I was going to reserve this for another discussion, but since you mention it: With regards to layout for invisible elements, sometimes you would want it to be taken into account (e.g. if used as a placeholder), but for other cases, it is a hinderance. Maybe there can be a flag to control this?

In reply to by Marc Sabatella

Regarding my suggestion: turns out it is pretty easy to make this work for invisible rests, not so easy for invisible "notes", because as you may know, there is a distinction between "chords" and "notes" within MuseScore that is no always what you might think. We couldstand to look at this too, though - not overall representation of chords versus notes, of course, but how visiblity works for notes. it's always been a bit of a drag that clicking a note and marking it invisible only affects the note, not the chord - so you have to get the stem separately (or selected it along with the note in the first place).

I might also suggest that while the Inspector could still retain its behavior of treating this stuff literally, we could special case the "V" command when applied to a note and have it automatically apply to the whole chord.

Regaridng ignoring layout for invisible elements - layout is a huge subject, as is the question of what it might mean to "ignore" it fr some given element. Whatever it is you are thinking of this meaning, chances are, it doesn't really make sense inplementation-wise. But feel free to explain what you do mean :-)

In reply to by Marc Sabatella

Turns out pecial-casing "V" for notes is actually trickier - what about multi-note chords, do we also want to hide arpeggios, beams, etc.

A simpler solution is to consider a voice non-empty if it has any visible rests or *notes*, even though this means a vocie might be considered empty if all of it's *notes* are hidden but the stems or beams or whatever are left visible. For one thing, why would anyone do that? For another, so what if it means the voice would be considered empty? Worst case you have to offset rests or flip stems in voice 1 manually. But there is at least some chance that whatever your reason for hiding all voice 2 notes but leaving stems or beams visible might happen to be, you actually want the voice 1 rests and stems to act as if voice 2 was truly empty.
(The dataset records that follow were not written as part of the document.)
-- ==== Sys2Proof/Machine/EraseAdmin.lean ====
section
/-! DEFINITION. Admin commands on the counted settings (R342, R343, R433, R434), FORMAT, SANITISE and SET_BURGEE_KEYS with their journal (R424 to
R426, R437), and DEBUG_UNLOCK (R441, R568). -/

namespace Sys2Proof.Machine

/-! ### Counted settings (R433, R434) -/

/-- The REQUESTER of a mailbox (R435). -/
def requester (m : Nat) : Nat := if m = sbMb then 0xFFFF else m
/-- DETAIL of a refused counted write (R412, R433). -/
def SettingRefusal.detail : SettingRefusal → Nat
  | .none => 0 | .countExhausted => 5 | .sameValue => 6 | .svnTooLow => 0x0B | .svnAboveImage => 0x14

/-- L_TIER_POPULATION has been written: while the data path is disabled under R37 the L-tier is trained again by steps 2, 3 and 5 of R333, which zero
it, and the population is resolved anew; training finds what it last found (R37, R433; log entry 44). A write made while the data path is enabled
waits for the next COLD reset. -/
def Device.populationWritten (d : Device) : Device :=
  if !(d.popMis || d.popFault) then d
  else
    let cs := (List.range 68).filter fun c => (d.chan c).state != .absent
    let b : BootInfo := {
      profile := d.straps.profile, portMode := d.straps.portMode, testMode := false, badSlots := [], sites := d.tiers.sites,
      lFailed := cs.filter fun c => (d.chan c).state == .failed, lBad := cs.flatMap fun c => (d.chan c).marks.map fun m => (c, m),
      fRepaired := [], fFailing := [], scFail := [], mbFail := [], portsUp := [], noQclk := [] }
    let isL := fun (a : Nat) => decide (lBase ≤ a) && decide (a < 0x1E000000000)
    let d1 := { d with mem := d.mem.filter fun c => !isL c.1 }
    ({ d1 with tiers := { d1.tiers with erased := d1.tiers.erased.filter fun e => !isL e.base } } : Device).trainL b false
/-- The meaning of WRITE_COUNTED; while VFUSE is out of tolerance a fuse write is told to come back (R433, R434, R483; log entry 26). -/
def execWriteCounted (mb slot : Nat) (s : State) : Host.Outcome State Fault Refusal :=
  onDev (fun d => d.adminCmd 0x00A0 mb slot noIo fun r =>
    let v := r.param 0 8
    match d.settingCheck r.target v with
    | some e => d.refuse stInvalidField e.detail
    | none =>
      if d.aon.vfuseOut then d.busy 0 10
      else
        let d1 := d.countedWrite r.target v (requester mb)
        (if r.target = 6 then d1.populationWritten else d1).done) s

/-! ### BURGEE_GEOMETRY (R342, R343, R434) -/

/-- The limits of R342 on one record, and those of R343 that concern one burgee; an enabled burgee has an SC. -/
def geoRecOk (r : List Byte) : Bool :=
  let set := fieldAt r 8 8
  decide (fieldAt r 0 1 ≤ 1) && decide (fieldAt r 1 1 ≤ 1) && (fieldAt r 0 1 == 0 || set != 0) &&
    (List.range 64).all fun n =>
      let f := fieldAt r (16 + n) 1
      let c := fieldAt r (80 + n) 1
      let h := fieldAt r (144 + n) 1
      decide (f ≤ 28) && decide (c ≤ 8) && decide (h ≤ 16) &&
        (if set.testBit n then decide (1 ≤ h) && decide (4 ≤ f) else f == 0 && c == 0 && h == 0)
/-- The limits of R343 on the sums over burgees. -/
def geoSumsOk (g : List Byte) : Bool :=
  (List.range 64).all fun n =>
    let sum := fun (off : Nat) => lsum ((List.range 16).map fun b => fieldAt (geoSlice g b) (off + n) 1)
    decide (sum 16 + sum 80 ≤ 28) && decide (sum 144 ≤ 16)
/-- The banks that the walk pool and the hoist tables of a burgee's indexes need on each of its SCs, which the spec leaves to firmware: free values
for a burgee that has an index, none for the rest (R197, R343; log entry 2). -/
def Device.floorNeed (d : Device) (k b : Nat) : Nat := if d.indexes.any fun p => p.2.burgee == b then Config.freeNat (k + b) % 29 else 0
/-- Every FLOOR holds what its burgee needs (R343). -/
def Device.floorsOk (d : Device) (k : Nat) (g : List Byte) : Bool :=
  (List.range 16).all fun b => (List.range 64).all fun n =>
    !(fieldAt (geoSlice g b) 8 8).testBit n || decide (d.floorNeed k b ≤ fieldAt (geoSlice g b) (16 + n) 1)

/-- The meaning of WRITE_GEOMETRY: checked, it waits for a boundary that accepts it, and the burgees it changes wait with it (R343, R434). -/
def execWriteGeometry (mb slot : Nat) (io : AdminIo) (s : State) : Host.Outcome State Fault Refusal :=
  onDev (fun d => d.adminCmd 0x0020 mb slot io fun r => d.withInput r mb slot none io fun g =>
    let (k, d1) := d.draw 16
    if g.length != 4096 || !((List.range 16).all fun b => geoRecOk (geoSlice g b)) || !geoSumsOk g then d.badField
    else if !d.floorsOk k g then d1.badField
    else if settingLimit 2 ≤ d.fuses.geometryUsed then d1.refuse stInvalidField 5
    else if (d.geoChanges g).isEmpty then d1.refuse stInvalidField 6
    else if d.aon.vfuseOut then d1.busy 0 10
    else
      let d2 := (d.geoChanges g).foldl (fun d b => d.modBurgee b fun x => { x with geoWait := true }) d1
      ({ d2 with mgmt := { d2.mgmt with geoWrite := some (mb, slot, g, d.now) } } : Device).waits) s

/-- GEOMETRY_DEFERRED: a geometry write not accepted within 1 s of its checks is abandoned (R434). -/
def geometryDeferredEff (d : Device) : Device :=
  match d.mgmt.geoWrite with
  | none => d
  | some (m, slot, _, t) =>
    let d1 := d.by (t + 1000000000)
    ({ d1 with mgmt := { d1.mgmt with geoWrite := none },
               burgees := d1.burgees.map fun (p : Nat × Burgee) => (p.1, { p.2 with geoWait := false }) } : Device).respond m slot stBusy 0x0011 10 0
/-- GEOMETRY_DEFERRED (R434). -/
def execGeometryDeferred (s : State) : Host.Outcome State Fault Refusal := onDev geometryDeferredEff s

/-! ### FORMAT and keys (R424, R425, R437) -/

/-- A record of the sanitise journal (R425). -/
def Device.journal (d : Device) (kind off : Nat) : Device :=
  { d with flash := { d.flash with sanitise := { d.flash.sanitise with records := d.flash.sanitise.records ++ [(kind, off)] } } }
/-- Granules of g bytes that a burgee owns, by their base addresses (R306). -/
def ownGranules (g b : Nat) (es : List Extent) : List Nat :=
  ((es.filter fun e => e.owner == some b && e.len != 0).flatMap fun e =>
    (List.range ((e.base + e.len - 1) / g + 1 - e.base / g)).map fun i => (e.base / g + i) * g).eraseDups
/-- The granules of a burgee in both tiers, each with its size. -/
def Device.granules (d : Device) (b : Nat) : List (Nat × Nat) :=
  ((ownGranules 0x10000000 b d.tiers.extF).map fun a => (a, 0x10000000)) ++ (ownGranules 0x40000000 b d.tiers.extL).map fun a => (a, 0x40000000)

/-- Indexes of a burgee deleted; the queue pairs of the commands that end are torn down (R424). -/
def Device.formatIndexes (d : Device) (b : Nat) : Device :=
  let is := (d.indexes.filter fun p => p.2.burgee == b && p.2.deletedAt.isNone).map (·.1)
  let qs := ((d.applyAccepted.cmds.filter fun c => c.remote.isNone && is.any c.onIndex).map fun c => (c.fn, c.qid)).eraseDups
  let d1 := is.foldl (fun d i => d.deleteIndex i) d
  qs.foldl (fun d q => d.dropQp q.1 q.2) d1
/-- The erase named by SES on a burgee's granules: none, zeros, or new keys (R424, R437). -/
def Device.formatErase (d : Device) (b ses : Nat) : Device :=
  if ses = 0 then d
  else if ses = 1 then (d.granules b).foldl (fun d g => d.zero g.1 g.2) d
  else
    let n := d.tiers.draws + 1
    let d1 := (d.granules b).foldl (fun d g => d.erase g.1 g.2 n) { d with tiers := { d.tiers with draws := n } }
    d1.modBurgee b fun x => { x with keyEpoch := n }
/-- FORMAT of burgees: journalled from STARTED to COMPLETE, and reported (R424, R425). -/
def Device.format (d : Device) (bs : List Nat) (ses : Nat) : Device :=
  let d1 := bs.foldl Device.formatIndexes (d.journal 1 0)
  let d2 := bs.foldl (fun d b => d.formatErase b ses) d1
  let d3 := if ses = 2 then d2.journal 2 0 else d2
  (d3.journal 4 0).raiseDev 0x0009 0

/-- The meaning of FORMAT. -/
def execFormat (mb slot : Nat) (s : State) : Host.Outcome State Fault Refusal :=
  onDev (fun d => d.adminCmd 0x0080 mb slot noIo fun r =>
    let all := r.param 0 1
    if 1 < all || 2 < r.param 1 1 || (all = 0 && 15 < r.target) then d.badField
    else (d.format (if all = 1 then List.range 16 else [r.target]) (r.param 1 1)).done) s
/-- The meaning of SET_BURGEE_KEYS: a FORMAT of the burgee with SES 2 (R437). -/
def execSetBurgeeKeys (mb slot : Nat) (s : State) : Host.Outcome State Fault Refusal :=
  onDev (fun d => d.adminCmd 0x0021 mb slot noIo fun r => if 15 < r.target then d.badField else (d.format [r.target] 2).done) s

/-! ### SANITISE (R424, R425) -/

/-- Steps 1 to 3 of a sanitise: admitted commands complete with BURGEE_OFFLINE, every queue pair is torn down, every index, job, staged area, program
and model is deleted, and keys are drawn for every burgee (R424). -/
def Device.wipe (d0 : Device) : Device :=
  let d := d0.applyAccepted
  let d1 := ((d.cmds.filter fun c => c.remote.isNone && c.phase != .waiting).map (·.stamp)).foldl (fun d s => d.endCmd s stOffline) d
  let d2 := (d1.fns.map (·.1)).foldl (fun d f => d.dropQps f) d1
  let d3 := (d2.cmds.map (·.stamp)).foldl (fun d s => d.killCmd s) d2
  let d4 := ((d3.indexes.filter fun p => p.2.deletedAt.isNone).map (·.1)).foldl (fun d i => d.deleteIndex i) d3
  let d5 := (d4.ctxs.map (·.id)).foldl (fun d k => d.releaseCtx k) d4
  let mine := fun (es : List Extent) => es.filter fun (e : Extent) => e.owner.isNone
  let d6 := { d5 with
    indexes := [], jobs := [], staged := [], models := [], model := 0, heat := [],
    tiers := { d5.tiers with extF := mine d5.tiers.extF, extL := mine d5.tiers.extL },
    burgees := d5.burgees.map fun (p : Nat × Burgee) => (p.1, { p.2 with placed := [], left := [], groups := [] }) }
  d6.eraseAll

/-- The meaning of SANITISE: action 1 ends a sanitise-failed state, actions 2 to 4 begin (R424, R425; log entry 26). -/
def execSanitise (mb slot : Nat) (s : State) : Host.Outcome State Fault Refusal :=
  onDev (fun d => d.adminCmd 0x0084 mb slot noIo fun r =>
    let a := r.param 0 1
    let j := d.flash.sanitise
    if a = 0 || 4 < a then d.badField
    else if a = 1 then
      if j.state = 3 then ({ d with flash := { d.flash with sanitise := { j with state := 0, action := 1 } } } : Device).done else d.done
    else
      let j' : SanJournal := { state := 1, action := a, startTime := d.hostTime, endTime := j.endTime, records := j.records ++ [(1, 0)] }
      let d1 := ({ d with flash := { d.flash with sanitise := j' } } : Device).wipe
      (({ d1 with flash := { d1.flash with sanitise := { d1.flash.sanitise with keysDone := true } } } : Device).journal 2 0).done) s

/-- The journal's present state changed, with a record. -/
def Device.sanStep (d : Device) (kind off : Nat) (g : SanJournal → SanJournal) : Device :=
  ({ d with flash := { d.flash with sanitise := g d.flash.sanitise } } : Device).journal kind off
/-- An overwrite is under way (R425). -/
def Device.sanOverwrites (d : Device) : Bool :=
  d.flash.sanitise.state == 1 && d.flash.sanitise.keysDone && (d.flash.sanitise.action == 2 || d.flash.sanitise.action == 3)

/-- SANITISE_PROGRESS: 64 GiB more have been overwritten (R425). -/
def sanitiseProgressEff (d : Device) : Device :=
  let o := d.flash.sanitise.offset
  let n := o + 0x1000000000
  if !d.ready || !d.sanOverwrites || d.tierBytes < n then d else (d.overwrite o n).sanStep 3 n fun j => { j with offset := n }
/-- SANITISE_PROGRESS (R425). -/
def execSanitiseProgress (s : State) : Host.Outcome State Fault Refusal := onDev sanitiseProgressEff s

/-- SANITISE_COMPLETE: the rest is overwritten, COMPLETE is journalled, and SANITISE_DONE is raised (R425). -/
def sanitiseCompleteEff (d : Device) : Device :=
  if !d.ready || d.flash.sanitise.state != 1 || !d.flash.sanitise.keysDone then d
  else
    let n := if d.sanOverwrites then d.tierBytes else 0
    let d1 := if d.sanOverwrites then d.overwrite d.flash.sanitise.offset n else d
    (d1.sanStep 4 n fun j => { j with state := 2, offset := n, endTime := d.hostTime }).raiseDev 0x0009 0
/-- SANITISE_COMPLETE (R425). -/
def execSanitiseComplete (s : State) : Host.Outcome State Fault Refusal := onDev sanitiseCompleteEff s

/-- SANITISE_FAILURE: a failure during the overwrite leaves the device in the sanitise-failed state (R425). -/
def sanitiseFailureEff (d : Device) : Device :=
  if !d.ready || !d.sanOverwrites then d
  else (d.sanStep 5 d.flash.sanitise.offset fun j => { j with state := 3 }).raiseDev 0x0009 1
/-- SANITISE_FAILURE (R425). -/
def execSanitiseFailure (s : State) : Host.Outcome State Fault Refusal := onDev sanitiseFailureEff s

/-! ### DEBUG_UNLOCK (R441, R568) -/

/-- A token verifies: the part's serial number, the nonce given, a scope without reserved bits, and a signature by the debug key over the 64 B
before it (R441, R568; log entry 31). -/
def Fuses.tokenOk (f : Fuses) (t nonce : List Byte) : Bool :=
  let scope := (t.drop 48).take 16
  t.length == 160 && t.take 16 == leBytes 16 f.serial.toNat && (t.drop 16).take 32 == nonce &&
    decide (fieldAt scope 0 1 < 16) && scope.drop 1 == List.replicate 15 0 &&
    ecdsaVerify (leBytes 96 f.debugKey.toNat) (t.take 64) (t.drop 64)

/-- Phase 2 of DEBUG_UNLOCK: a token that verifies consumes a write, wipes the device and opens the access its scope names; one that does not voids
the nonce (R433, R434, R441). -/
def Device.unlock (d : Device) (m : Nat) (t : List Byte) : Reply :=
  let void := { d with mgmt := { d.mgmt with sec := { d.mgmt.sec with nonce := none } } }
  match d.mgmt.sec.nonce with
  | none => d.refuse stInvalidField 0x000A
  | some n =>
    if !d.fuses.tokenOk t n then void.refuse stInvalidField 0x000A
    else if settingLimit 4 ≤ d.fuses.debugUsed then d.refuse stInvalidField 5
    else if d.mgmt.sec.unlocked.isSome then d.refuse stInvalidField 6
    else if d.aon.vfuseOut then d.busy 0 10
    else
      let d1 := (void.countedWrite 4 1 (requester m)).wipe
      ({ d1 with mgmt := { d1.mgmt with sec := { d1.mgmt.sec with unlocked := some ((t.drop 48).take 16) } } } : Device).done
/-- The meaning of DEBUG_UNLOCK: phase 1 gives a nonce, phase 2 takes a token. -/
def execDebugUnlock (mb slot : Nat) (io : AdminIo) (s : State) : Host.Outcome State Fault Refusal :=
  onDev (fun d => d.adminCmd 0x00A1 mb slot io fun r =>
    if r.target = 1 then
      let (k, d1) := d.draw 32
      let n := freeBytes k 32
      { dev := { d1 with mgmt := { d1.mgmt with sec := { d1.mgmt.sec with nonce := some n } } }, out := n }
    else if r.target = 2 then d.withInput r mb slot none io (d.unlock mb)
    else d.badField) s

end Sys2Proof.Machine
end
So my current algorithm is - if voice 2 & above contain only invisible rests and notes (even though stems or other chord parts might be visible), then don't consider this measure to be multi-voice, and therefore don't offsets rests or flip stems. Seems to be working well enough for me so far.

I'll wait to see if others have further comments before doing more testing and submitting a PR.

In reply to by Marc Sabatella

PR has been merged. Please help test. The function that checks to see if a measure has multiple voices is only called "as needed" - when something changes that could possibly change the multiple-voice state of the measure. Since toggling visibility can now do this as well, I had to add new calls to the multiple-voice-checking function to be sure to change the state at the right times, and it's possible I missed some case. So be on the lookout for cases where you think the measure should have been considered mulit-voice but isn't or vice versa, and most importantly, *try to ascertain what the last action you performed on that measure was*. merely posting a score won't really help - most likely, the problem will have fixed itself on the save/reload anyhow. I need to know if there are any specific actions that should result in re-evaluation of the multiple-voice state of the measure but are not.